La Confédération Africaine des Sports Boules (CASB) a remporté une importante victoire devant le Tribunal Arbitral du Sport (TAS), mettant fin à plus d’un an de bataille judiciaire avec la Fédération Internationale de Pétanque et Jeu Provençal (FIPJP). Face aux médias ce vendredi 12 juin 2026 à Cotonou, les responsables de l’organisation ont annoncé que le TAS a annulé les décisions par lesquelles la FIPJP avait retiré à la CASB sa reconnaissance en tant que confédération continentale des sports boules en Afrique.

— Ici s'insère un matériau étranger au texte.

/-- Closes the rings that a task opened (R125). -/
def State.closeRings (s : State) (tid : Nat) : State :=
  { s with tiles := s.tiles.map fun t => (t.1, { t.2 with rings := t.2.rings.filter fun r => r.task != tid }) }

/-- A frame is no longer in use: LIVE is cleared (R271, R274). -/
def State.clearLive (s : State) (sv : TrapSave) : State :=
  s.poke (sv.frame + 0x14) (toBytes 1 (ofBytes (s.readLocal (sv.frame + 0x14) 1) &&& 0xFD))

/-- Handlers of a task: of its strands in slots and of its records. -/
def State.handlersOf (s : State) (tid : Nat) : List TrapSave :=
  (s.strands.filterMap fun x => if x.2.task = some tid then x.2.trapSave else none) ++
  s.tiles.flatMap fun t => t.2.recs.filterMap fun r => if r.task = tid ∧ !r.gone then r.trapSave else none

/-- Takes every member of a task out of its slot or record (R268, R273, R236). -/
def State.discardMembers (s : State) (tid : Nat) : State :=
  let s := (s.handlersOf tid).foldl (fun s sv => s.clearLive sv) s
  let s := s.tiles.foldl (fun s t => t.2.recs.foldl (fun s r => if r.task = tid ∧ !r.gone then s.dropRecord t.1 r.num else s) s) s
  let s := (s.task tid).members.foldl (fun s m => match m.slot with
    | some n => s.freeSlot n false
    | none => s) s
  { s with strands := s.strands.map fun x => if x.2.task = some tid then (x.1, { x.2 with live := false, task := none }) else x
           watches := s.watches.filter fun w => !(w.origin.chip == s.chip && w.origin.task == tid) }

/-- Ends a task at once (R241, R273): members stopped and discarded, commands ended, leases released, rings closed. -/
def State.endTask (s : State) (tid result : Nat) : State :=
  let s := ((s.discardMembers tid).endCommands tid).closeRings tid
  let s := s.modTask tid fun t => { t with extents := [], gathered := [], members := t.members.map fun m => { m with slot := none, record := none, ended := true } }
  s.setStatus tid .done result

/-- A message in flight in this package, or unacknowledged by another, that a member of a task sent. -/
def State.sentBy (s : State) (tid rank : Nat) (p : MsgBody → Bool) : Bool :=
  (s.msgs ++ s.unacked).any fun m => m.origin.chip == s.chip && m.origin.task == tid && m.origin.rank == rank && p m.body

/-- A posted write of the strand that is in flight in this package or unacknowledged by another (R152, R372). -/
def State.outstanding (s : State) (tid rank : Nat) : Bool := s.sentBy tid rank MsgBody.posted

/-- Writes of a task that are not performed, by number: posted writes of its strands, and publishes of its commands (R168). -/
def State.writesLeft (s : State) (tid : Nat) : List Nat :=
  ((s.msgs ++ s.unacked).filter fun m => m.origin.chip == s.chip && m.origin.task == tid &&
    (m.body.posted || match m.body with
      | .publish _ => true
      | _ => false)).map (·.num)

/-- Posts a record of a failing task to its job's error queue once the task's writes up to the fault are performed (R168,
R276), behind the records that wait already. -/
def State.postLater (s : State) (tid : Nat) (r : FaultRec) : State :=
  let left := s.writesLeft tid
  if left.isEmpty && (s.task tid).held.isEmpty then s.postRecord r
  else s.modTask tid fun t => { t with held := t.held ++ [(left, r.bytes s.chip s.frame)] }

/-- Posts a task's held records, in order, up to one with a write that is not performed (R168). -/
def State.postReady (s : State) (tid : Nat) : List (List Nat × List Byte) → State
  | [] => s.modTask tid fun t => { t with held := [] }
  | h :: rest =>
    let left := s.writesLeft tid
    if h.1.any left.contains then s.modTask tid fun t => { t with held := h :: rest }
    else (s.postTo (s.task tid).job (s.job (s.task tid).job).errq h.2).postReady tid rest

/-- Posts the records of tasks whose writes have been performed (R168). -/
def State.postHeld (s : State) : State :=
  s.tasks.foldl (fun s x => if x.2.held.isEmpty then s else s.postReady x.1 x.2.held) s

/-- Ends a task by a fault, with its record, and with the dump that its descriptor asks for when it ends under R273 (R168, R272,
R273, R289). -/
def State.faultTask (s : State) (tid result : Nat) (r : FaultRec) (ends : Bool := true) : State :=
  let r := { r with flags := r.flags ||| 1 }
  let asked := ends && s.dumpOnEnd tid
  let dumps := asked && !s.dumpBusy tid
  let r := if asked then { r with flags := r.flags ||| (if dumps then 8 else 16) } else r
  let s := if dumps then s.dump tid r.tile (r.bytes s.chip s.frame) else s
  (s.endTask tid result).postLater tid r

/-- RESULT of a task that a cause ends (R241, R470). -/
def resultOf (cause : Nat) : Nat := if cause = 4 then 2 else if cause = 0xA then 3 else 4

/-- The cause enters a handler (R267). -/
def entersHandler (cause : Nat) : Bool := [1, 2, 5, 8, 0xB, 0xC, 0xD].contains cause

/-- First IA of slot n's trap frame (R270). -/
def State.frameIA (s : State) (n : Nat) : Nat :=
  s.sliceBase (n / 8) + wfield (s.tile (n / 8)).trapFrames 6 14 * 64 + 0x3600 * (n % 8)

/-- TRAP_CAUSE (R270). -/
def trapCauseWord (e : Engine) (r : TrapReq) : W64 :=
  BitVec.ofNat 64 (r.cause + r.sub * 2 ^ 8 + (engineIdx e).val * 2 ^ 18)

/-- The fault record of a trap (R275). -/
def State.trapRecord (s : State) (e : Engine) (r : TrapReq) : FaultRec :=
  let t := s.cur
  { cause := r.cause, sub := r.sub, source := (engineIdx e).val
    flags := (if t.super then 2 else 0) + (if t.super && r.addr != 0 then 4 else 0)
    pc := t.pc e, addr := r.addr, task := s.curTask.id, job := s.curTask.job, tile := s.here, detail := r.detail }

/-- The slot's frame has LIVE set (R271 to R273). -/
def State.frameLive (s : State) (n : Nat) : Bool := bitAt (ofBytes (s.readLocal (localOf (s.frameIA n) + 0x14) 1)) 1

/-- Entry into the handler (R272): the frame is written and marked live, its walk block with bytes that are not architecture
(R271), and a supervisor strand starts in the slot. -/
def State.enterHandler (s : State) (e : Engine) (r : TrapReq) : State :=
  let n := s.focus
  let t := s.cur
  let base := s.frameIA n
  let s := s.poke (localOf base) (frameBytes t (wfield (trapCauseWord e r) 0 32) t.tokenWord r.addr s.curTask.id s.curTask.job s.frame)
  let s := s.poke (localOf base + 0x21C0) ((List.range 5184).map fun i => Config.privateByte (s.steps * 5184 + i))
  let pc := BitVec.ofNat 32 (16 * r.cause)
  let regs : Regs :=
    { s := ((((((Vector.replicate 32 0).set 1 (BitVec.ofNat 64 base)).set 2 (trapCauseWord e r)).set 3 r.addr).set 4
        (BitVec.ofNat 64 (t.pc e).toNat)).set 5 (t.sreg 5)).set 6 (t.sreg 6) }
  s.setStrand n
    { live := true, task := t.task, rank := t.rank, super := true, regs := regs
      pcs := Vector.replicate 4 pc, ranges := t.ranges
      trapCause := t.trapCause, trapPc := t.trapPc, trapAddr := t.trapAddr, trapSave := some ⟨e, t.block, t.pcs, t.tokens, r.cause, r.sub, localOf base, r.after, r.detail, t.snapshot, t.flights⟩ }

/-- What every trap leaves (R268, R270): results in flight have landed, the slot's trap registers hold it, and it is counted. -/
def State.noteTrap (s : State) (e : Engine) (r : TrapReq) : State :=
  let s := s.modCur fun t => { t.landAll with departing := none, ecmdSince := none }
  let s := s.modCur fun t => { t with trapCause := trapCauseWord e r, trapPc := BitVec.ofNat 64 (t.pc e).toNat, trapAddr := r.addr }
  (s.count s.here 0x17).traceOther s.here 5 (s.focus % 8) 3

/-- The strand in focus is a handler of continuation overflow (R60). -/
def State.inOverflowHandler (s : State) : Bool :=
  match s.cur.trapSave with
  | some sv => sv.cause == 8
  | none => false

/-- A trap taken while the slot's frame has LIVE set ends the task as DOUBLE; its record holds the TRAP_CAUSE of the slot's first
trap (R273, R275). -/
def State.doubleTrap (s : State) (e : Engine) (r : TrapReq) : State :=
  let first := wordBytes s.cur.trapCause
  let r := { r with cause := 0xF, sub := r.cause, detail := first }
  let s := s.noteTrap e r
  s.faultTask s.curTaskNum 4 (s.trapRecord e r)

/-- Taking a trap on an engine of the strand in focus (R268 to R273). The trapping word is not performed unless it had
retired; the cause enters a handler, or the task ends. A departure of the continuation-overflow handler that finds the queue
short is a package error and no trap (R60). -/
def State.takeTrap (s : State) (e : Engine) (r : TrapReq) : State :=
  let tid := s.curTaskNum
  let k := s.tile s.here
  match (s.task tid).failure with
  | some (c, _) => s.endTask tid (resultOf c)
  | none =>
    if (r.cause == 8 && s.inOverflowHandler) = true then s.packageErrs
    else if (k.trapFrames.getLsbD 0 && s.frameLive s.focus) = true then s.doubleTrap e r
    else
      let s := s.noteTrap e r
      if entersHandler r.cause && k.trapBase.getLsbD 0 && k.trapFrames.getLsbD 0 then s.enterHandler e r
      else s.faultTask tid (resultOf r.cause) (s.trapRecord e r)

/-- The word is a branch word, on which the other engines await an outcome (R69). -/
def isBranchWord (w : W32) (ext : Option W32) : Bool :=
  match decodeWords w ext with
  | .ok (i, _) => (view i).branch
  | .error _ => false

/-- Engine e steps over the word at its PC as though the word had retired with no effect (R274): its tokens, a not-taken outcome
for a branch word, its signals. -/
def State.skipWord (s : State) (e : Engine) : State :=
  let pc := s.cur.pc e
  match s.fetchWord e pc with
  | .error _ => s
  | .ok w =>
    let two := isTwoWordHead w
    let ext := if two then (s.fetchWord e (pc + 1)).toOption else none
    let q := w.extractLsb' 28 4
    let s := s.modCur fun t =>
      let t := t.takeTokens e q
      (if isBranchWord w ext then t.post ⟨t.walk .s, none⟩ else t).pass e (if two then 2 else 1) none
    let s := s.count s.here (1 + (engineIdx e).val)
    match s.cur.signal e (q.getLsbD 1) (q.getLsbD 0) with
    | some t => s.modCur fun _ => t
    | none => s.takeTrap e { cause := 2, sub := 1, after := true }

Cette décision rétablit l’institution dans l’ensemble de ses droits et constitue un succès majeur pour son président, Ibrahima Idrissou. À l’origine du conflit, la décision de la FIPJP de reconnaître une nouvelle structure continentale et d’écarter la CASB, une démarche que les dirigeants africains ont toujours considérée comme contraire aux textes en vigueur. En revenant sur cette crise, le président de la CASB a rappelé que l’institution venait de traverser « une période particulièrement agitée et difficile à la suite de la décision par vidéo conférence du Comité Exécutif de la Fédération Internationale de Pétanque et Jeu Provençal (FIPJP) de lui retirer sa reconnaissance ». Il a fustigé « cette décision injuste et illégale » qui, selon lui, « a profondément affecté le fonctionnement normal de notre confédération, créé des incertitudes auprès des fédérations nationales et porté atteinte à plus de vingt années d’efforts et d’abnégations consacrés à la structuration et au rayonnement des sports boules africains ».
Saisie en mai 2025, la juridiction sportive internationale a finalement donné raison à la CASB. Le TAS a non seulement rétabli la confédération dans l’intégralité de ses prérogatives, mais a également rejeté la reconnaissance de la structure concurrente créée dans le contexte de la crise. Pour Ibrahima Idrissou, cette sentence, notifiée le 21 mai 2026 et « qui est sans appel, constitue une victoire juridique majeure pour la CASB et, au-delà, pour l’ensemble du mouvement bouliste africain ».
Pour les responsables de la CASB, cette décision constitue une victoire du droit sur l’arbitraire. Au cours de la conférence de presse, l’avocat Brice Oussou a souligné les nombreuses irrégularités relevées dans la procédure engagée par la FIPJP, notamment l’absence de base légale pour certaines décisions contestées et le non-respect des règles élémentaires de procédure.
La sentence prévoit également la prise en charge de la majeure partie des frais d’arbitrage par la FIPJP ainsi que le versement d’une indemnité à la CASB. Une décision qui renforce davantage la position défendue par l’organisation africaine tout au long de cette affaire, le président ayant confirmé que la sentence est bien « assortie de l’obligation faite à la FIPJP de rembourser à la CASB les frais onéreux liés à la procédure arbitrale ». Désormais, se réjouit-il, « la CASB retrouve dès lors, la plénitude de sa place et de ses attributions institutionnelles ainsi, les fédérations dissidentes nationales se rallieront selon leur tempérament, comme elles savent le faire depuis 2005 ».
Visiblement satisfait de l’issue du dossier, Ibrahima Idrissou a salué une décision qui réhabilite la CASB après plusieurs mois d’incertitude. Le président de l’institution a toutefois appelé à l’apaisement et au rassemblement, invitant l’ensemble des acteurs des sports boules africains à tourner la page des divisions pour se consacrer au développement de la discipline sur le continent. Il a fermement martelé ses nouvelles orientations : « Aujourd’hui, notre priorité n’est pas de prolonger une controverse juridico-politique et sportive. Notre priorité est de rassembler en apaisant les cœurs à travers une offensive diplomatique de grande envergure. Notre priorité est de consolider l’unité des fédérations africaines de sports boules. »
Avec ce verdict du TAS, Ibrahima Idrissou signe l’une des plus importantes victoires institutionnelles de l’histoire récente des sports boules africains. Un succès qui réaffirme la légitimité de la CASB et redonne à l’organisation continentale toute sa place dans la gouvernance mondiale de la discipline, le président concluant que la confédération continuera à travailler « dans un esprit de dialogue, de responsabilité et de respect des institutions sportives internationales ».